The Goods and Services Tax (GST) has replaced the multiple taxes that were being levied by the central and state governments. GST also subsumes all the indirect taxes, including central excise duty, commercial tax, octroi tax/charges, Value-Added Tax (VAT) and service tax.

Here’s everything you need to know about GST before purchasing a home:

1. GST came into effect on 1st July 2017 under the GST regime, as per which all the under-construction properties will be charged GST at the rate of 12%. This excludes stamp duty and registration charges, which homebuyers will continue paying for.

2. GST is being levied on under construction properties and on under construction units in unfinished projects. If a person has bought a property after the GST implementation date i.e. 1st July 2017, and the property has already received the completion/occupancy certificate, then the sale price will not attract GST.

3. Before the implementation of GST, home buyers were charged the following taxes: - a. Service Tax b. State Value Added Tax c. Registration Charges d. Stamp Duty on the sale price The service tax and VAT together accounted somewhere between 3.75 per cent and 4.5 per cent. This depended on the state where the property was located. GST, which is being levied at 12 per cent, will only replace the service tax and VAT. As a buyer, you would still need pay the same amount for registration charges and stamp duty unless the states decide on rate change in them.

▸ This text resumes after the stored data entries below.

-- ==== Sys2Proof/Tests/Slice0.lean ====
section
/-! SUPPORT. The model's own tests. Every expected value is taken from the spec: the tables and vectors of
spec/95_test_vectors.md (its vector is named in the comment), the worked encodings of spec/30_encoding.md section 7, or
the encoding patterns of spec/opcode_table.json written out bit by bit. The witness theorems at the end meet the
hypotheses of the statements in Certificates/Slice0/Obligations.lean. -/

-- One theorem at a time: many kernel evaluations side by side would each take a thread of their own.
set_option Elab.async false

namespace Sys2Proof.Tests

open Sys2Proof.Machine

/-- The next state of an outcome, if there is one. -/
def nextOf {σ : Type} (o : Host.Outcome σ Fault Refusal) : Option σ :=
  match o with
  | .next t => some t
  | .fault _ => none
  | .refused _ => none

theorem of_nextOf {σ : Type} {o : Host.Outcome σ Fault Refusal} {t : σ} (h : nextOf o = some t) : o = .next t := by
  cases o <;> simp_all [nextOf]

/-- A state with a given accumulator, everything else as after reset. -/
def accState (a : Word) : State := State.afterReset a

/-- A state with a given accumulator and stored patch. -/
def patchState (a : Word) (p : Patch) (n : BitVec 3) : State := (accState a).setPatch p n

/-- A state with a given accumulator and alphabet. -/
def alphaState (a : Word) (A : Alphabet) : State := (accState a).setAlpha A

/-! ## Decoding: one word per row, written from its encoding pattern -/

theorem test_decode_nop :
    decode 0b0000000000000000000000000000000000000000000000000000000000000000#64 = .ok .nop := by decide +kernel
theorem test_decode_set :
    decode 0b0000000100000000000000000000000010000000000000000000000000000111#64 = .ok (.set 0x80000007#32) := by
  decide +kernel
theorem test_decode_append :
    decode 0b0000001000000011000000000000000000000000100000000000000000000001#64 = .ok (.append 3#8 0x00800001#32) := by
  decide +kernel
theorem test_decode_getacc :
    decode 0b0000001100000000000000000000000000000000000000000000000000000000#64 = .ok .getacc := by decide +kernel
theorem test_decode_solveb :
    decode 0b0000010000000000000000000000000010000000000000000000000000000001#64 = .ok (.solveb 0x80000001#32) := by
  decide +kernel
theorem test_decode_solvea :
    decode 0b0000010100000000000000000000000010000000000000000000000000000001#64 = .ok (.solvea 0x80000001#32) := by
  decide +kernel
theorem test_decode_applyp :
    decode 0b0000011000000000000000000000000000000000000000000000000000000000#64 = .ok .applyp := by decide +kernel
theorem test_decode_getpatch :
    decode 0b0000011100000001000000000000000000000000000000000000000000000000#64 = .ok (.getpatch 1#1) := by
  decide +kernel
theorem test_decode_getstat :
    decode 0b0000100000000000000000000000000000000000000000000000000000000000#64 = .ok .getstat := by decide +kernel
theorem test_decode_setalpha :
    decode 0b0000100100000101000000000000000010000000000000000000000000000001#64 = .ok (.setalpha 5#3 0x80000001#32) := by
  decide +kernel
theorem test_decode_getalpha :
    decode 0b0000101000000110000000000000000000000000000000000000000000000000#64 = .ok (.getalpha 6#3) := by
  decide +kernel
theorem test_decode_defalpha :
    decode 0b0000101100000000000000000000000000000000000000000000000000000000#64 = .ok .defalpha := by decide +kernel
theorem test_decode_table :
    decode 0b0000110010000001000000000000000000000000000000000000000000000000#64 = .ok (.table 0x81#8) := by
  decide +kernel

4. While this may imply that under construction properties have become more expensive as the tax rate has increased from 4 per cent (old tax regime) to 12 per cent (GST), but that is not the case. The anti-profiteering clause in the GST regime ensures that any benefit derived by the builder after taking the input tax credit has to be passed on to the consumers. The real estate developer can avail tax input credit on construction and services. This would be about 15-20 per cent of the total cost of construction. This would allow the builder to reduce the sales price of the property and effectively lower the GST that a homebuyer pays.

5. This will not necessarily translate into lower sales price on all under construction properties. This is because the real estate developers can only avail the input tax credit against the cost of construction, which largely ranges between Rs. 1,200 and Rs. 2,000 per square feet for most projects. There are cases where the cost of construction goes beyond this range. Also, there is no input credit available for the cost of land. With the implementation of GST, the customers are the real winners as they now have to pay only one final tax on the whole property instead of different taxes that were being levied earlier. As for the real estate sector, the GST regime will definitely help the sector amass transparency as well as credibility in the long run.